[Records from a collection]
★ ★ ★ ★ ★
-- ==== Sys2Proof/Machine/State.lean ====
section
/-!
DEFINITION. The state of the block as plain data (10_state), the responses it gives (30_encoding R115), the ways a
step can stop, and the state after reset (70_reset_and_hazards R450).
-/

namespace Sys2Proof.Machine

/-! ### The code-model record -/

/-- M.mode, 1 to 4 (10_state R36). -/
inductive Mode where
  | mode1
  | mode2
  | mode3
  | mode4
deriving DecidableEq, Repr

/-- A code-model record M (10_state R36). -/
structure CodeModel where
  mode : Mode
  mode2_1 : Code
  mode3_1 : Code
  mode3_01 : Code
  mode4_1 : Code
  mode4_01 : Code
  mode4_001 : Code
  /-- M.cnt[0..63]: how often each code was counted since the last retrain. -/
  cnt : Vector Nat 64
  /-- Codes processed since the last retrain. -/
  since : Nat
  /-- The training epoch, 0 to 2. -/
  epoch : Nat
deriving DecidableEq, Repr

/-- The initial code-model state (10_state R37). -/
def CodeModel.initial : CodeModel :=
  { mode := .mode1, mode2_1 := 0, mode3_1 := 0, mode3_01 := 1, mode4_1 := 0, mode4_01 := 1, mode4_001 := 2,
    cnt := Vector.replicate 64 0, since := 0, epoch := 0 }

/-! ### The point record -/

/-- P.v1, P.v2, P.v3: the three most recent raw values, most recent first (10_state R33). -/
structure History (n : Nat) where
  v1 : BitVec n
  v2 : BitVec n
  v3 : BitVec n
deriving DecidableEq, Repr

/-- P.type with the value history of the matching width (10_state R32, R33): u32 history for a width-32 tag, u64
history for a width-64 tag, so that no record of mismatched widths exists. -/
inductive PointValues where
  | narrow (tag : Tag32) (history : History 32)
  | wide (tag : Tag64) (history : History 64)
deriving DecidableEq, Repr

/-- P.type (10_state R32). -/
def PointValues.type : PointValues → TypeTag
  | .narrow t _ => .narrow t
  | .wide t _ => .wide t

/-- A point record P (10_state R32 to R34). -/
structure Point where
  id : Word32
  values : PointValues
  q1 : Word32
  q2 : Word32
  /-- P.meta: the registration metadata, kept as received (20_memory R86). -/
  metadata : List Byte
  /-- P.M. -/
  model : CodeModel
deriving DecidableEq, Repr

/-- P.type. -/
abbrev Point.type (p : Point) : TypeTag := p.values.type

/-! ### The stream state of an engine -/

/-- The part of the stream state S that both engines have (10_state R22, R23, R26 to R29); the part that stays equal
between a decoder and its encoder (47_stream_engine R363). -/
structure Stream where
  pts : List Point
  cursor : Word32
  t1 : Word64
  t2 : Word64
  dt1 : Word64
  dt2 : Word64
  dt3 : Word64
  dt4 : Word64
  tvalid : Bool
  boot : CodeModel
deriving DecidableEq, Repr

/-- The reset value of the common stream state (70_reset_and_hazards R450). -/
def Stream.reset : Stream :=
  { pts := [], cursor := 0, t1 := 0, t2 := 0, dt1 := i64Max, dt2 := i64Max, dt3 := i64Max, dt4 := i64Max,
    tvalid := false, boot := CodeModel.initial }

/-- The error codes (60_exceptions R400). -/
inductive ErrorCode where
  | none
  | malformedStream
  | unsupportedType
  | bufferUnderrun
  | encoderInvariantViolation
  | capacityExceeded
  | invalidRequest
deriving DecidableEq, Repr

/-- The fault record S.finfo (60_exceptions R409). -/
structure FaultRecord where
  fpos : BitVec 32
  fbits : BitVec 4
  fcode : BitVec 7
  fphase : BitVec 2
deriving DecidableEq, Repr

/-- The all-zero fault record (60_exceptions R402). -/
def FaultRecord.zero : FaultRecord :=
  { fpos := 0, fbits := 0, fcode := 0, fphase := 0 }

/-- The decoder engine (10_state R22 to R31). -/
structure Dec where
  stream : Stream
  /-- S.in. -/
  inBuf : List Byte
  /-- S.pos: the next byte of S.in. -/
  pos : Nat
  /-- S.rcache: the byte whose bits are being read. -/
  rcache : Byte
  /-- S.rcnt: how many bits of the cache are unread, 0 to 8. -/
  rcnt : Nat
  err : ErrorCode
  finfo : FaultRecord
deriving DecidableEq, Repr

/-- The reset state of the decoder (70_reset_and_hazards R450). -/
def Dec.reset : Dec :=
  { stream := Stream.reset, inBuf := [], pos := 0, rcache := 0x00, rcnt := 0, err := .none,
    finfo := FaultRecord.zero }

/-- The encoder engine (10_state R22, R23, R25 to R31). -/
structure Enc where
  stream : Stream
  /-- S.out. -/
  out : List Byte
  /-- S.wcache: the bits of the group being written. -/
  wcache : Byte
  /-- S.wcnt: how many bits of the group are written, 0 to 7. -/
  wcnt : Nat
  /-- S.wslot: the index of the byte reserved for the group. -/
  wslot : Nat
  err : ErrorCode
  finfo : FaultRecord
deriving DecidableEq, Repr

/-- The reset state of the encoder (70_reset_and_hazards R450). -/
def Enc.reset : Enc :=
  { stream := Stream.reset, out := [], wcache := 0x00, wcnt := 0, wslot := 0, err := .none,
    finfo := FaultRecord.zero }

/-! ### Responses -/

/-- The status record (10_state R39). -/
structure Status where
  err : BitVec 3
  failed : Bool
  atEos : Bool
  pos : BitVec 32
  len : BitVec 32
  bits : BitVec 4
  npts : BitVec 33
  cursor : BitVec 32
  finfo : FaultRecord
deriving DecidableEq, Repr

/-- The responses (30_encoding R115). -/
inductive Response where
  | ok
  | okId (id : Word32)
  | bytes (b : List Byte)
  | status (record : Status)
  | newPointRegistered (id : Word32) (type : TypeTag) (metadata : List Byte)
  | userData (command : Word32)
  | userDataWithValue (command : Word32) (payload : List Byte)
  | measurementRead (id : Word32) (timestamp : Word64) (quality : Word32) (value : Value)
  | endOfStream
  | error (code : ErrorCode) (finfo : FaultRecord)
deriving DecidableEq, Repr

/-! ### The request in progress -/

/-- The phase position k within a record (47_stream_engine R331): 0 before the first code, 1 after an ID code, 2 after
a time code, 3 after a quality code. -/
inductive Phase where
  | start
  | afterId
  | afterTime
  | afterQuality
deriving DecidableEq, Repr

/-- A DEC_GET in progress. It exists only between the request and its response (10_state R42; log 1). -/
structure GetContext where
  /-- The decoder as the request found it, for the undo of 60_exceptions R401. -/
  saved : Dec
  /-- The last local code read in the request, 64 for none (60_exceptions R409). -/
  code : BitVec 7
  /-- The phase position. -/
  phase : Phase
deriving DecidableEq, Repr

/-! ### Faults and refusals -/

/-- The model's own stops. `step` raises none of them: they answer a call of `exec` with an instruction that the
interface cannot present in that state (log 7). The errors of 60_exceptions are no stops; they are next states. -/
inductive Fault where
  /-- Raised by every local code when no DEC_GET is in progress: a local code is read only inside one
  (47_stream_engine R330). Safe: the model stops where the block has nothing to do. -/
  | codeOutsideGet
  /-- Raised by every host request while a DEC_GET is in progress: "the interface cannot express" overlapping requests
  (70_reset_and_hazards R464). Safe. -/
  | requestDuringGet
  /-- Raised by a value code of one width for a point of the other: the decoder never reads it there (30_encoding
  R111). Safe. -/
  | widthMismatch
deriving DecidableEq, Repr

/-- Refusals of the model. -/
inductive Refusal where
  /-- An instruction without a meaning yet; raised by `exec` for a row not reached. No arm of this model raises it.
  Safe. -/
  | notModelled (mnemonic : String)
deriving DecidableEq, Repr

/-! ### The whole state -/

/-- The state of the block. -/
structure State where
  /-- The parameters of 00_scope R9; no step writes them. -/
  cfg : Config
  dec : Dec
  enc : Enc
  /-- The DEC_GET in progress, none between requests (model's own field, log 1). -/
  get : Option GetContext
  /-- The requests the host has issued, oldest first (model's own field, log 2). -/
  pending : List Request
  /-- The responses given, oldest first (model's own field, log 2). -/
  responses : List Response
deriving DecidableEq, Repr

/-- The state after power-on (70_reset_and_hazards R450, R451): both engines in their reset state, no request issued,
no response given. The parameter values are the model's choice (log 3, log 4). -/
def State.reset : State :=
  { cfg := Config.largest, dec := Dec.reset, enc := Enc.reset, get := none, pending := [], responses := [] }

end Sys2Proof.Machine
end

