-- ==== Sys2Proof/Machine/CodeModel.lean ====
section
/-!
DEFINITION. The adaptive code model (40_code_model): which escapes are active, which model is the current one, the
statistics and the retrain. Reading and writing code words with it stand in Machine/Coding.lean.
-/

namespace Sys2Proof.Machine

/-- The escape codes that are active in the model's mode, in the order of their patterns 1, 01, 001 (30_encoding
R102). -/
def CodeModel.escapes (m : CodeModel) : List Code :=
  match m.mode with
  | .mode1 => []
  | .mode2 => [m.mode2_1]
  | .mode3 => [m.mode3_1, m.mode3_01]
  | .mode4 => [m.mode4_1, m.mode4_01, m.mode4_001]

/-- CodeLength(M, c) (40_code_model R144). -/
def CodeModel.codeLength (m : CodeModel) (c : Code) : Nat :=
  match m.mode with
  | .mode1 => 6
  | .mode2 => if c = m.mode2_1 then 1 else 7
  | .mode3 => if c = m.mode3_1 then 1 else if c = m.mode3_01 then 2 else 8
  | .mode4 => if c = m.mode4_1 then 1 else if c = m.mode4_01 then 2 else if c = m.mode4_001 then 3 else 9

/-- M.cnt[c]. -/
def CodeModel.count (m : CodeModel) (c : Code) : Nat :=
  m.cnt[c.toFin]

/-- The 64 codes, ascending. -/
def allCodes : List Code :=
  (List.range 64).map (BitVec.ofNat 6)

/-- The first of `codes` when they are sorted by their count, descending, then by code, ascending (40_code_model
R148). `codes` is ascending and not empty. -/
def firstByCount (count : Code → Nat) (codes : List Code) : Code :=
  match codes with
  | [] => 0
  | c :: rest => rest.foldl (fun best d => if count best < count d then d else best) c

/-- The first three of the 64 codes in that order: a1, a2, a3 of 40_code_model R148. -/
def CodeModel.topThree (m : CodeModel) : Code × Code × Code :=
  let a1 := firstByCount m.count allCodes
  let a2 := firstByCount m.count (allCodes.filter (· != a1))
  let a3 := firstByCount m.count ((allCodes.filter (· != a1)).filter (· != a2))
  (a1, a2, a3)

/-- The four candidate sizes of 40_code_model R148 for a total and the three highest counts. -/
def modelSizes (total n1 n2 n3 : Nat) : Nat × Nat × Nat × Nat :=
  (total * 6,
   n1 * 1 + (total - n1) * 7,
   n1 * 1 + n2 * 2 + (total - n1 - n2) * 8,
   n1 * 1 + n2 * 2 + n3 * 3 + (total - n1 - n2 - n3) * 9)

/-- The smallest mode whose size is the least of the four (40_code_model R148). -/
def leastMode : Nat × Nat × Nat × Nat → Mode
  | (size1, size2, size3, size4) =>
    let least := min (min size1 size2) (min size3 size4)
    if size1 = least then .mode1 else if size2 = least then .mode2 else if size3 = least then .mode3 else .mode4

/-- The sum of all counters, `total` of 40_code_model R148. -/
def CodeModel.total (m : CodeModel) : Nat :=
  m.cnt.toList.sum

/-- The mode that Adapt selects (40_code_model R148). -/
def CodeModel.chosenMode (m : CodeModel) : Mode :=
  let (a1, a2, a3) := m.topThree
  leastMode (modelSizes m.total (m.count a1) (m.count a2) (m.count a3))

/-- Adapt(M) (40_code_model R148): selects the mode, writes the escape fields of that mode only (R149), and clears the
statistics. -/
def CodeModel.adapt (m : CodeModel) : CodeModel :=
  let (a1, a2, a3) := m.topThree
  let cleared := { m with cnt := Vector.replicate 64 0, since := 0 }
  match m.chosenMode with
  | .mode1 => { cleared with mode := .mode1 }
  | .mode2 => { cleared with mode := .mode2, mode2_1 := a1 }
  | .mode3 => { cleared with mode := .mode3, mode3_1 := a1, mode3_01 := a2 }
  | .mode4 => { cleared with mode := .mode4, mode4_1 := a1, mode4_01 := a2, mode4_001 := a3 }

/-- The counting half of UpdateStats (40_code_model R145). -/
def CodeModel.countCode (m : CodeModel) (c : Code) : CodeModel :=
  { m with cnt := m.cnt.set c.toFin (m.count c + 1), since := m.since + 1 }

/-- The retrain half of UpdateStats (40_code_model R145). -/
def CodeModel.retrain (m : CodeModel) : CodeModel :=
  if m.epoch = 0 ∧ m.since > 5 then { m with epoch := 1 }.adapt
  else if m.epoch = 1 ∧ m.since > 20 then { m with epoch := 2 }.adapt
  else if m.epoch = 2 ∧ m.since > 100 then m.adapt
  else m

/-- UpdateStats(M, c) (40_code_model R145): count first, then the thresholds. -/
def CodeModel.updateStats (m : CodeModel) (c : Code) : CodeModel :=
  (m.countCode c).retrain

/-! ### The current model of a stream -/

/-- The point at the cursor: S.pts[S.cursor]. None while no point exists. -/
def Stream.target? (st : Stream) : Option Point :=
  st.pts[st.cursor.toNat]?

/-- CurModel() (40_code_model R141): the model of the point at the cursor, and S.boot while no point exists. -/
def Stream.curModel (st : Stream) : CodeModel :=
  match st.target? with
  | some p => p.model
  | none => st.boot

/-- Writes the point at the cursor. -/
def Stream.mapTarget (st : Stream) (f : Point → Point) : Stream :=
  { st with pts := st.pts.modify st.cursor.toNat f }

/-- UpdateStats(CurModel(), c) (40_code_model R141, R145). -/
def Stream.countCode (st : Stream) (c : Code) : Stream :=
  match st.target? with
  | some _ => st.mapTarget fun p => { p with model := p.model.updateStats c }
  | none => { st with boot := st.boot.updateStats c }

/-- The width that the meaning of codes 32 to 43 depends on: that of the point at the cursor (30_encoding R111). While
no point exists the choice is the model's; both readings raise MalformedStream there (log 10). -/
def Stream.targetWidth (st : Stream) : Width :=
  match st.target? with
  | some p => p.type.width
  | none => .w32

end Sys2Proof.Machine
end

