-- ==== Sys2Proof/Machine/EncRequests.lean ====
section
/-!
DEFINITION. The host requests of the encoder (47_stream_engine R352 to R361; 70_reset_and_hazards R451). Each runs in
one step: it either gives the engine it produced, or is refused and leaves the engine as it was.
-/

namespace Sys2Proof.Machine

/-- ENC_RESET, opcode 0x8 (70_reset_and_hazards R451). -/
def execEncReset (s : State) : StepOutcome :=
  betweenRequests s (s.resetEnc.respond .ok)

/-- The body of ENC_REGISTER on a live engine (47_stream_engine R355). -/
def State.encRegister (s : State) (typeByte : Byte) (metadata : List Byte) : State :=
  match s.cfg.typeCodes.tagOf typeByte with
  | none => s.refuse .unsupportedType
  | some tag =>
    if s.enc.stream.pts.length = s.cfg.maxPoints then s.refuse .capacityExceeded
    else if metadata.length > s.cfg.maxMetaBytes then s.refuse .capacityExceeded
    else s.finishEnc (encodeNewPoint s.cfg tag metadata (EncRun.start s.enc)).enc (.okId s.enc.stream.nextId)

/-- ENC_REGISTER, opcode 0x9 (47_stream_engine R355). -/
def execEncRegister (typeByte : Byte) (metadata : List Byte) (s : State) : StepOutcome :=
  betweenRequests s (s.unlessEncFailed (s.encRegister typeByte metadata))

/-- The phases of ENC_WRITE before the value (47_stream_engine R356): ID, time, quality of the point `p`. -/
def encodePhases (id : Word32) (timestamp : Word64) (quality : Word32) (p : Point) (r : EncRun) : EncRun :=
  encodeQuality p quality (encodeTime timestamp (encodeId id r))

/-- Ends ENC_WRITE after its value phase: the capacity check, or the sticky error (44_value32 R266). -/
def State.finishWrite (s : State) (v : ValueEncoded) : State :=
  match v with
  | .done r => s.finishEnc r.enc .ok
  | .violated r => s.takeEncError r.enc r.code r.phase .encoderInvariantViolation

/-- The body of ENC_WRITE on a live engine (47_stream_engine R356): an unregistered ID and a tag other than the point's
are refused; the value history `h` is not touched by the phases before it. -/
def State.encWrite (s : State) (id : Word32) (timestamp : Word64) (quality : Word32) (value : Value) : State :=
  match s.enc.stream.pts[id.toNat]? with
  | none => s.refuse .invalidRequest
  | some p =>
    let r := encodePhases id timestamp quality p (EncRun.start s.enc)
    match p.values, value with
    | .narrow t h, .narrow t' v =>
      if t' = t then s.finishWrite (encodeValue32 t h v r) else s.refuse .invalidRequest
    | .wide t h, .wide t' v =>
      if t' = t then s.finishWrite (encodeValue64 t h v r) else s.refuse .invalidRequest
    | .narrow _ _, .wide _ _ => s.refuse .invalidRequest
    | .wide _ _, .narrow _ _ => s.refuse .invalidRequest

/-- ENC_WRITE, opcode 0xA (47_stream_engine R356). -/
def execEncWrite (id : Word32) (timestamp : Word64) (quality : Word32) (value : Value) (s : State) : StepOutcome :=
  betweenRequests s (s.unlessEncFailed (s.encWrite id timestamp quality value))

/-- ENC_USER, opcode 0xB (47_stream_engine R357). -/
def execEncUser (command : Word32) (s : State) : StepOutcome :=
  betweenRequests s (s.unlessEncFailed (s.finishEnc (encodeUserCommand command (EncRun.start s.enc)).enc .ok))

/-- ENC_USER_DATA, opcode 0xC (47_stream_engine R358). -/
def execEncUserData (command : Word32) (payload : List Byte) (s : State) : StepOutcome :=
  betweenRequests s (s.unlessEncFailed
    (s.finishEnc (encodeUserCommandWithData command payload (EncRun.start s.enc)).enc .ok))

/-- ENC_FLUSH, opcode 0xD (47_stream_engine R359): runs even when no bits are pending. -/
def execEncFlush (s : State) : StepOutcome :=
  betweenRequests s (s.unlessEncFailed (s.finishEnc (encodeFlush (EncRun.start s.enc)).enc .ok))

/-- The encoder with no bits pending, as ENC_TAKE makes it (47_stream_engine R361). -/
def Enc.flushed (e : Enc) : Enc :=
  if e.wcnt > 0 then (encodeFlush (EncRun.start e)).enc else e

/-- The body of ENC_TAKE on a live engine (47_stream_engine R361); it has no capacity check (R354). -/
def State.encTake (s : State) : State :=
  let e := s.enc.flushed
  { s with enc := { e with out := [], wslot := 0 } }.respond (.bytes e.out)

/-- ENC_TAKE, opcode 0xE (47_stream_engine R361). -/
def execEncTake (s : State) : StepOutcome :=
  betweenRequests s (s.unlessEncFailed s.encTake)

/-- ENC_STATUS, opcode 0xF (47_stream_engine R352). -/
def execEncStatus (s : State) : StepOutcome :=
  betweenRequests s (s.respond (.status s.enc.status))

end Sys2Proof.Machine
end

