-- ==== Sys2Proof/Machine/Core.lean ====
section
/-!
DEFINITION. The machine as the host runs it.
-/

def Sys2Proof.core : Host.Core :=
  { State := Sys2Proof.Machine.State
    Fault := Sys2Proof.Machine.Fault
    Refusal := Sys2Proof.Machine.Refusal
    step := Sys2Proof.Machine.step
    reset := Sys2Proof.Machine.State.reset }
end

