-- ==== Sys2Proof/Tests/Slice0.lean ====
section
/-!
SUPPORT. Tests of the model against the vectors of 95_test_vectors.md and the tables of the spec, each on one decoded
word or one step of a small state. Expected values are the spec's, not the model's.
-/

set_option maxRecDepth 8000

namespace Sys2Proof.Tests

open Sys2Proof.Machine

/-! ### Small states -/

/-- The target point of V-V32 (V0) and V-QUAL. -/
def point32 : Point :=
  { id := 0, values := .narrow .single { v1 := 0x3F800000, v2 := 0x12345678, v3 := 0x40200000 }, q1 := 0x00,
    q2 := 0xC0, metadata := [], model := CodeModel.initial }

/-- The target point of V-V64 (W0). -/
def point64 : Point :=
  { id := 0, values := .wide .double { v1 := 0x3FF0000000000000, v2 := 0x123456789ABCDEF0, v3 := 0x4004000000000000 },
    q1 := 0x00, q2 := 0xC0, metadata := [], model := CodeModel.initial }

/-- The timestamp state T0 of V-TIME, over a point table. -/
def streamT0 (pts : List Point) : Stream :=
  { Stream.reset with pts := pts, t1 := 1000, t2 := 990, dt1 := 5, dt2 := 10, dt3 := 20, tvalid := true }

/-- A decoder in T0 with `bytes` loaded. -/
def decoder (pts : List Point) (bytes : List Byte) : Dec :=
  { Dec.reset with stream := streamT0 pts, inBuf := bytes }

/-- A DEC_GET in progress at position `k`. -/
def opened (k : Phase) (d : Dec) : State :=
  { State.reset with dec := d, get := some { saved := d, code := noCode, phase := k } }

/-- An encoder in T0, between requests. -/
def encoding (pts : List Point) : State :=
  { State.reset with enc := { Enc.reset with stream := streamT0 pts } }

/-- The next state of an outcome. -/
def after (o : StepOutcome) : Option State :=
  match o with
  | .next t => some t
  | .fault _ => none
  | .refused _ => none

/-- The last response of an outcome. -/
def answer (o : StepOutcome) : Option Response :=
  (after o).bind fun t => t.responses.getLast?

/-- A range of bits, most significant first, as a word is written out in the spec. -/
def bits (s : String) : List Bool :=
  s.toList.map (· == '1')

/-! ### WellFormed -/

theorem lengthIsU32_long {bs : List Byte} (h : 2 ^ 32 ≤ bs.length) : lengthIsU32 bs = false := by
  unfold lengthIsU32; exact decide_eq_false (Nat.not_lt.2 h)

theorem test_wellFormed_refuses_long_load :
    Instr.wellFormed .w32 (.decLoad (List.replicate (2 ^ 32) 0)) = false := by
  rw [Instr.wellFormed, Instr.operandsOk, lengthIsU32_long (by rw [List.length_replicate]), Bool.and_false]

theorem test_wellFormed_refuses_long_metadata :
    Instr.wellFormed .w32 (.encRegister 9 (List.replicate (2 ^ 32) 0)) = false := by
  rw [Instr.wellFormed, Instr.operandsOk, lengthIsU32_long (by rw [List.length_replicate]), Bool.and_false]
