-- ==== Sys2Proof/Machine/Operands.lean ====
section
/-! DEFINITION. The operands of requests: which tree, trees or line an identifier names, and the clamping of settings (R187,
R188). -/

namespace Sys2Proof.Machine

/-- The one tree a tree field names, 0..3; any other value is out of range (R188). -/
def oneTree (n : Nat) : Option TreeId := if h : n < 4 then some ⟨n, h⟩ else none

/-- The trees a tree field names where 15 stands for all four (R189, catalogue); any other value is out of range. -/
def someTrees (n : Nat) : Option (List TreeId) :=
  if n = 15 then some allTrees else (oneTree n).map (fun t => [t])

/-- The line an identifier names, 0..127 (R188). -/
def oneLine (n : Nat) : Option Line := if h : n < 128 then some ⟨n, h⟩ else none

/-- A tree and line of a request, each in its range (R24, R63, R67, R129, R130). -/
def treeAndLine (tree line : Nat) : Option (TreeId × Line) :=
  match oneTree tree, oneLine line with
  | some t, some l => some (t, l)
  | _, _ => none

/-- Whether a value that may be absent lies outside its range, so that clamping changes it (R188). -/
def outOfRange (lo hi : Nat) : Option Nat → Bool
  | some v => decide (v < lo ∨ hi < v)
  | none => false

/-- The value of a field after clamping: the named value brought into its range, or the present value. -/
def clampedOr (lo hi present : Nat) : Option Nat → Nat
  | some v => clampTo lo hi v
  | none => present

/-- The position of the first field marked, in the request's field order (R187). -/
def firstMarked (fields : List (Nat × Bool)) : Option Nat := (fields.find? (fun p => p.2)).map (·.1)

/-- The two quantities of SET_CLOCK clamped, and the first clamped field (R149). -/
def clampClock (day second : Nat) : Clock × Option Nat :=
  ({ day := clampTo 0 65535 day, second := clampTo 0 86399 second },
   firstMarked [(1, outOfRange 0 65535 (some day)), (2, outOfRange 0 86399 (some second))])

/-- A tariff list clamped point by point, and the first clamped field in list order, a point counting as two fields (R150). -/
def clampPoints (n : Nat) : List ChangePoint → List ChangePoint × Option Nat
  | [] => ([], none)
  | p :: rest =>
    let (ps, f) := clampPoints (n + 2) rest
    let own := firstMarked [(n, outOfRange 0 86399 (some p.second)), (n + 1, outOfRange 0 7 (some p.band))]
    ({ second := clampTo 0 86399 p.second, band := clampTo 0 7 p.band } :: ps, own.orElse (fun _ => f))

/-- Whether the seconds of a tariff list are strictly ascending (R150). -/
def ascending : List ChangePoint → Bool
  | [] => true
  | p :: rest => rest.all (fun q => p.second < q.second) && ascending rest

/-- Steps 2 to 4 of R67 on a record `p`: the fields taken are clamped to their ranges, PR and BA against the CR they will
meet, laid over `p`, and PR and BA raised to CR. Also the first field clamped or raised, in the order CR, PR, BA, TR, w,
dw, counted from `first` in the request's field order (R187). -/
def layFields (first : Nat) (f : ServiceChange) (p : ServiceFields) : ServiceFields × Option Nat :=
  let cr := clampedOr 0 62500 p.cr f.cr
  let pr := max cr (clampedOr cr 62500 p.pr f.pr)
  let ba := max cr (clampedOr cr 250000 p.ba f.ba)
  let tr := clampedOr 0 62500 p.tr f.tr
  let w := clampedOr 1 255 p.w f.w
  let dw := clampedOr 1 255 p.dw f.dw
  ({ cr := cr, pr := pr, ba := ba, tr := tr, w := w, dw := dw },
   firstMarked
     [(first, outOfRange 0 62500 f.cr),
      (first + 1, outOfRange cr 62500 f.pr || decide (f.pr.getD p.pr < cr)),
      (first + 2, outOfRange cr 250000 f.ba || decide (f.ba.getD p.ba < cr)),
      (first + 3, outOfRange 0 62500 f.tr),
      (first + 4, outOfRange 1 255 f.w),
      (first + 5, outOfRange 1 255 f.dw)])

/-- Step 5 of R67: every field that differs from its live value, and no other. -/
def stagedOf (result live : ServiceFields) : ServiceChange :=
  { cr := if result.cr = live.cr then none else some result.cr,
    pr := if result.pr = live.pr then none else some result.pr,
    ba := if result.ba = live.ba then none else some result.ba,
    tr := if result.tr = live.tr then none else some result.tr,
    w := if result.w = live.w then none else some result.w,
    dw := if result.dw = live.dw then none else some result.dw }

end Sys2Proof.Machine

namespace Sys2Proof

open Sys2Proof.Machine

/-- The service-record fields that a link may write: on the craft link the protected fields are left unchanged (R67, R70). -/
def ServiceChange.forLink (link : Link) (f : ServiceChange) : ServiceChange :=
  match link with
  | .controller => f
  | .craft => { w := f.w, dw := f.dw }

/-- The number of fields a change names (R67: "the count of fields taken"). -/
def ServiceChange.count (f : ServiceChange) : Nat :=
  ([f.cr, f.pr, f.ba, f.tr, f.w, f.dw].filter Option.isSome).length

/-- The live part with the staged values in place of the live ones where the staged part holds them (R67 step 3). -/
def ServiceChange.over (f : ServiceChange) (live : ServiceFields) : ServiceFields :=
  { cr := f.cr.getD live.cr, pr := f.pr.getD live.pr, ba := f.ba.getD live.ba, tr := f.tr.getD live.tr,
    w := f.w.getD live.w, dw := f.dw.getD live.dw }

/-- The settings of a tree with the fields of SET_TREE clamped and written (R195, R40, R72, R110, R116). -/
def TreeFields.apply (f : TreeFields) (c : Settings) : Settings :=
  { c with
    mode := f.mode.getD c.mode
    discovery := f.discovery.getD c.discovery
    di := clampedOr 16 4000 c.di f.di
    hold := clampedOr 10 3600 c.hold f.hold
    reach := clampedOr 0 40 c.reach f.reach
    ert := clampedOr 3000 30000 c.ert f.ert
    overhead := clampedOr 8 64 c.overhead f.overhead
    statusInterval := clampedOr 1 64 c.statusInterval f.statusInterval
    rise := clampedOr 1 64 c.rise f.rise
    fall := clampedOr 0 63 c.fall f.fall
    autoSearch := f.autoSearch.getD c.autoSearch
    span := clampedOr 4 64 c.span f.span }

/-- The first clamped field of SET_TREE, in the order of the table of R195. -/
def TreeFields.firstClamped (f : TreeFields) : Option Nat :=
  firstMarked
    [(3, outOfRange 16 4000 f.di), (4, outOfRange 10 3600 f.hold), (5, outOfRange 0 40 f.reach),
     (6, outOfRange 3000 30000 f.ert), (7, outOfRange 8 64 f.overhead), (8, outOfRange 1 64 f.statusInterval),
     (9, outOfRange 1 64 f.rise), (10, outOfRange 0 63 f.fall), (12, outOfRange 4 64 f.span)]

end Sys2Proof
end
★ ★ ★ ★ ★
Copy out each line of the data containing the string "mapTarget".

- [ANSWER SECTION]:
def Stream.mapTarget (st : Stream) (f : Point → Point) : Stream :=
  | some _ => st.mapTarget fun p => { p with model := p.model.updateStats c }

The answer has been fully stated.